◆ **WHAT IS EXPECTED**:
In the entries below, the lines from the one with "a b | .ator" through the one with "w w true lit d a b" are to be copied exactly; both ends count.

◆ **DATA UNDER STUDY**:

= = = = =

/-- The operands and results of an instruction word under a MODE, with or without a literal. The registers whose
full/empty state alone `fetake` and `fetest` use are no source slots, so that a prefix for them traps ILLEGAL_PREFIX:
log 120 (DESIGN CHOICE). -/
def operands (i : Instr) (m : ModeWord) (lit : Bool) : Shape :=
  let t := modeType m
  let w := typeWords t
  let int := some intTypes
  let flt := some fltTypes
  match i with
  | .nop | .bra _ | .elseP _ | .endif | .loop .. | .lbrk | .regang | .exit | .yield | .pause _ | .mode _
  | .mtype _ | .mrnd _ | .mguard .. | .trap _ | .brk _ | .sysAbort _ | .chk _ | .fence _ | .bar ..
  | .barvArrive .. | .barvWait _ | .cbar _ | .cbarArrive _ | .cbarWait _ | .wait .. => shapeSlice
  | .rti | .sysKill => { shapeSlice with level := 1 }
  | .bany _ p _ | .ball _ p _ | .ifP _ p _ =>
    { perSlice := true, preds := [p.toNat] }
  | .call _ => { shapeSlice with dst := [⟨0, 2, 2⟩], allLanes := true }
  | .ret a | .brr a => { shapeSlice with a := some ⟨a, 2, 2, .head, true⟩ }
  | .brrL a =>
    { shapeSlice with a := some ⟨a, 2, 2, .head, true⟩, dst := [⟨0, 2, 2⟩], allLanes := true }
  | .loopr d _ => { shapeSlice with c := some ⟨d, 1, 1, .head, true⟩ }
  | .mfs d _ => { dst := [⟨d, 1, 1⟩], perSlice := true }
  | .mts d _ => { c := some ⟨d, 1, 1, .first, true⟩, perSlice := true }
  | .add d a b | .sub d a b | .mul d a b | .mulhi d a b | .min d a b | .max d a b | .shl d a b
  | .shr d a b | .sar d a b | .rol d a b | .ror d a b => shape3 int w false lit d a b
  | .mad d a b | .clamp d a b => shape3 int w true lit d a b
  | .div d a b | .rem d a b => shape3 (some [0, 1, 10]) w false lit d a b
  | .neg d a | .abs d a | .popc d a | .clz d a | .ctz d a | .brev d a => shape2 int w d a
  | .and d a b | .or d a b | .xor d a b | .andn d a b => shape3 none 1 false lit d a b
  | .not d a => shape2 none 1 d a
  | .bfx d a b => shape3 (some [0, 1]) 1 false lit d a b
  | .bfi d a b => shape3 (some [0, 1]) 1 true lit d a b
  | .mov d b =>
    { b := srcB lit b 1, litOk := true, bfield := b, dst := [⟨d, 1, 1⟩],
      fields := isVector d || lit || isUniform b }
  | .movi d _ => { dst := [⟨d, 1, 1⟩] }
  | .movhi d _ => { c := src d 1, dst := [⟨d, 1, 1⟩] }
  | .addi d _ => { c := src d w, dst := [⟨d, w, w⟩], types := some [0, 1, 10] }
  | .fadd d a b | .fsub d a b | .fmul d a b | .fmin d a b | .fmax d a b | .fcps d a b | .fdiv d a b
  | .ldexp d a b => shape3 flt 1 false lit d a b
  | .fma d a b | .fms d a b | .fnma d a b | .fclamp d a b => shape3 flt 1 true lit d a b
  | .fabs d a | .fneg d a | .rcp d a | .rsq d a | .sqrt d a | .exp2 d a | .log2 d a | .sinpi d a
  | .cospi d a | .tanh d a | .frnd d a | .fract d a | .fclass d a => shape2 flt 1 d a
  | .fdot d a b => shape3 (some [5, 6]) 1 true lit d a b
  | .cvt d a k c => shapeCvt cvtTypes cvtTypes t d a k.toNat c.toNat
  | .cvtfi d a k c => shapeCvt fltTypes intTypes t d a k.toNat c.toNat
  | .cvtif d a k c => shapeCvt intTypes cvtTypes t d a k.toNat c.toNat
  | .cvtii d a k c => shapeCvt intTypes intTypes t d a k.toNat c.toNat
  | .pack d a b => shape3 (some [3, 4, 5, 6, 7, 8]) 1 false lit d a b
  | .unpk d a _ => shape2 (some [0, 1, 3, 4]) 1 d a
  | .cmp _ _ p a b => shapeCmp int w lit p a b
  | .fcmp _ _ p a b => shapeCmp flt 1 lit p a b
  | .tst _ p a b => shapeCmp none 1 lit p a b
  | .sel d a b =>
    { a := some ⟨a, 1, 1, .masked, true⟩,
      b := if lit then none else some ⟨b, 1, 1, .masked, true⟩, litOk := true, bfield := b,
      dst := [⟨d, 1, 1⟩] }
  | .plog _ pd pa pb => { preds := [pa.toNat, pb.toNat], predDst := [pd.toNat] }
  | .pmovGet d => { dst := [⟨d, 1, 1⟩], preds := List.range 8 }
  | .pmovSet a => { a := src a 1, predDst := List.range 8 }
  | .red d a _ => { a := src a w, dst := [⟨d, w, w⟩], types := int }
  | .fred d a _ => { a := src a 1, dst := [⟨d, 1, 1⟩], types := flt }
  | .scan d a _ _ => { a := src a w, dst := [⟨d, w, w⟩], types := int }
  | .fscan d a _ _ => { a := src a 1, dst := [⟨d, 1, 1⟩], types := flt }
  | .vote d _ p => { dst := [⟨d, 1, 1⟩], preds := [p.toNat] }
  | .lid d => { dst := [⟨d, 1, 1⟩] }
  | .ld8 d a _ | .ld16 d a _ | .ld32 d a _ | .ldw d a _ => shapeLoad d a 1
  | .ld64 d a _ => shapeLoad d a 2
  | .ld128 d a _ => shapeLoad d a 4
  | .st8 d a _ | .st16 d a _ | .st32 d a _ => shapeStore d a 1
  | .st64 d a _ => shapeStore d a 2
  | .st128 d a _ => shapeStore d a 4
  | .ldl d a _ => { a := src a 1, dst := [⟨d, 1, 1⟩] }
  | .stl d a _ => { a := src a 1, c := src d 1 }
  | .pfL1 a _ | .pfL2 a _ | .wb a _ | .inv a _ => { a := src a 2 }
  | .atadd d a b | .atmin d a b | .atmax d a b => shapeAtomic [0, 1, 2, 10] w w false lit d a b
  | .atand d a b | .ator d a b | .atxor d a b => shapeAtomic [0, 1, 10] w w false lit d a b
  | .atxchg d a b => shapeAtomic allTypes w w false lit d a b
  | .atcas d a b => shapeAtomic allTypes w w true lit d a b
  | .atqadd d a b => shapeAtomic [0, 2, 10] w 2 false lit d a b
  | .acq d a | .rel d a => { a := uniActive a 2 2, dst := [⟨d, 1, 1⟩] }
  | .bind d a b | .unbind d a b =>
    { a := uniActive a 2 2, b := if lit then none else uniActive b 2 2, litOk := true, bfield := b, bwords := 2,
      dst := [⟨d, 1, 1⟩], fields := lit || isUniform b }
  | .fetake a => { named := [⟨a, 1, 1⟩] }
  | .feput a b => { b := srcB lit b 1, litOk := true, bfield := b, named := [⟨a, 1, 1⟩] }
  | .fetest p b => { named := [⟨b, 1, 1⟩], predDst := [p.toNat] }
  | .wshare a b =>
    { b := if lit then none else uni b 1 1, litOk := true, bfield := b, named := [⟨a, 1, 1⟩],
      fields := lit || isUniform b, perSlice := true, guarded := false }
  | .acqw a b =>
    { a := uniActive a 2 2, b := uniB lit b, litOk := true, bfield := b, fields := lit || isUniform b }
  | .tld _ _ a b | .tsto _ _ a b =>
    { a := uniActive a 2 2, b := uniB lit b, litOk := true, bfield := b, fields := lit || isUniform b }
  | .tmma .. | .ttr .. | .tred .. | .azero _ | .amovt .. | .acvt .. => { }
  | .tperm _ _ b => { b := srcB lit b 1, litOk := true, bfield := b }
  | .amov d _ _ _ => { dst := [⟨d, 1, 1⟩], types := some [0, 2] }
  | .asave _ | .arest _ => { level := 1 }
  | .tmvGet d _ _ => { dst := [⟨d, 1, 1⟩] }
  | .tmvPut d _ _ => { c := src d 1 }
  | .tfill _ b => { b := uniB lit b, litOk := true, bfield := b, fields := lit || isUniform b }
  | .copy d a b =>
    { a := uniActive a 2 2, b := uniB lit b, c := uniActive d 2 2, litOk := true, bfield := b,
      fields := lit || isUniform b }
  | .cfill d a b =>
    { a := uniActive a 1 1, b := uniB lit b, c := uniActive d 2 2, litOk := true, bfield := b,
      fields := lit || isUniform b }
  | .copyf _ _ a b =>
    { a := uniActive a 2 2, b := if lit then none else uniActive b 2 1, litOk := true, bfield := b, fields := !lit }
  | .gath d a b | .scat d a b =>
    { a := src a 2, b := uniB lit b, c := uniActive d 2 2, litOk := true, bfield := b,
      fields := lit || isUniform b }
  | .mcast d a b =>
    { a := uniActive a 2 2, b := uniB lit b, c := uniActive d 2 2, litOk := true, bfield := b,
      fields := lit || isUniform b }
  | .cwp d _ => { dst := [⟨d, 1, 1⟩] }
  | .qcall d r n _ =>
    { c := some ⟨d, n.toNat + 1, 1, .lanes, false⟩,
      dst := if r.toNat = 0 then [] else [⟨d, r.toNat, 1⟩] }
  | .qwait d r => { named := [⟨d, r.toNat + 1, 1⟩] }
  | .qpoll d _ => { dst := [⟨d, 1, 1⟩] }
  | .send d _ => { c := src d 1 }
  | .recv d _ | .chinfo d _ => { dst := [⟨d, 1, 1⟩] }
  | .cluPbc a _ => shapeX 1 none none [⟨a, 1, 1⟩]
  | .cluCstat a b => shapeX 1 none (uni b 1 1) [⟨a, 1, 1⟩]
  | .xltInv a b => shapeX 1 (uni a 2 2) (uni b 1 1) []
  | .xltProbe a b => { shapeX 1 (uni a 2 2) (uni b 1 2) [⟨b, 3, 2⟩] with }
  | .xltReplay b | .xltCancel b => shapeX 1 none (uni b 1 1) [⟨b, 1, 1⟩]
  | .xltFblk a b | .xltFunblk a b => shapeX 2 (uni a 2 2) none [⟨b, 1, 1⟩]
  | .xltFmove a b => shapeX 2 (uni a 2 2) (uni b 2 2) [⟨b, 1, 1⟩]
  | .ckpPreg a b | .ckpGreg a b => shapeX 1 (uni a 2 2) none [⟨b, 1, 1⟩]
  | .ckpUnreg a b | .ckpGlaunch a b | .ckpGstat a b | .ckpTake a b | .ckpRoll a b | .ckpDrain a b
  | .ckpRestore a b => shapeX 1 (uni a 1 1) none [⟨b, 1, 1⟩]
  | .ckpEpnew b => shapeX 1 none none [⟨b, 1, 1⟩]
  | .ckpDeadline a b => shapeX 2 (uni a 1 1) none [⟨b, 1, 1⟩]
  | .ckpBudget a b => shapeX 2 (uni a 2 2) none [⟨b, 1, 1⟩]
  | .dbgAttach a b => shapeX 1 (uni a 2 2) (uni b 1 1) []
  | .dbgDetach b | .dbgStop b | .dbgGo b | .dbgStep b | .dbgWait b => shapeX 1 none (uni b 1 1) []
  | .dbgWpset _ b => shapeX 1 none (uni b 3 1) []
  | .dbgRd a b => shapeX 1 none (uni b 2 1) [⟨a, 1, 1⟩]
  | .dbgWr a b => shapeX 1 (uni a 1 1) (uni b 2 1) []
  | .dbgFreeze b | .dbgThaw b => shapeX 2 none (uni b 1 1) []
  | .dbgWhy a b => shapeX 1 none (uni b 2 1) [⟨a, 1, 1⟩]
  | .dbgVwpset _ b => shapeX 1 none (uni b 4 1) []
  | .modgShare a b => shapeX 1 (uni a 2 2) (uni b 1 1) [⟨b, 1, 1⟩, ⟨b + 2, 2, 1⟩]
  | .modgUnshare a b => shapeX 1 (uni a 2 2) (uni b 1 1) [⟨b, 1, 1⟩]
  | .modgFork a b | .modgKey a b | .modgMigr a b | .modgMdone a b | .modgSopen a b | .modgSclose a b =>
    shapeX 2 (uni a 1 1) none [⟨b, 1, 1⟩]
  | .modgFassign a b => shapeX 2 (uni a 2 2) (uni b 1 1) [⟨b, 1, 1⟩]
  | .modgHeal a b => shapeX 2 (uni a 2 2) (uni (b + 2) 2 1) [⟨b, 1, 1⟩]
  | _ => { }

= = = = =

◆ **ANSWER TO THE PROBLEM**:
  | .atand d a b | .ator d a b | .atxor d a b => shapeAtomic [0, 1, 10] w w false lit d a b
  | .atxchg d a b => shapeAtomic allTypes w w false lit d a b
  | .atcas d a b => shapeAtomic allTypes w w true lit d a b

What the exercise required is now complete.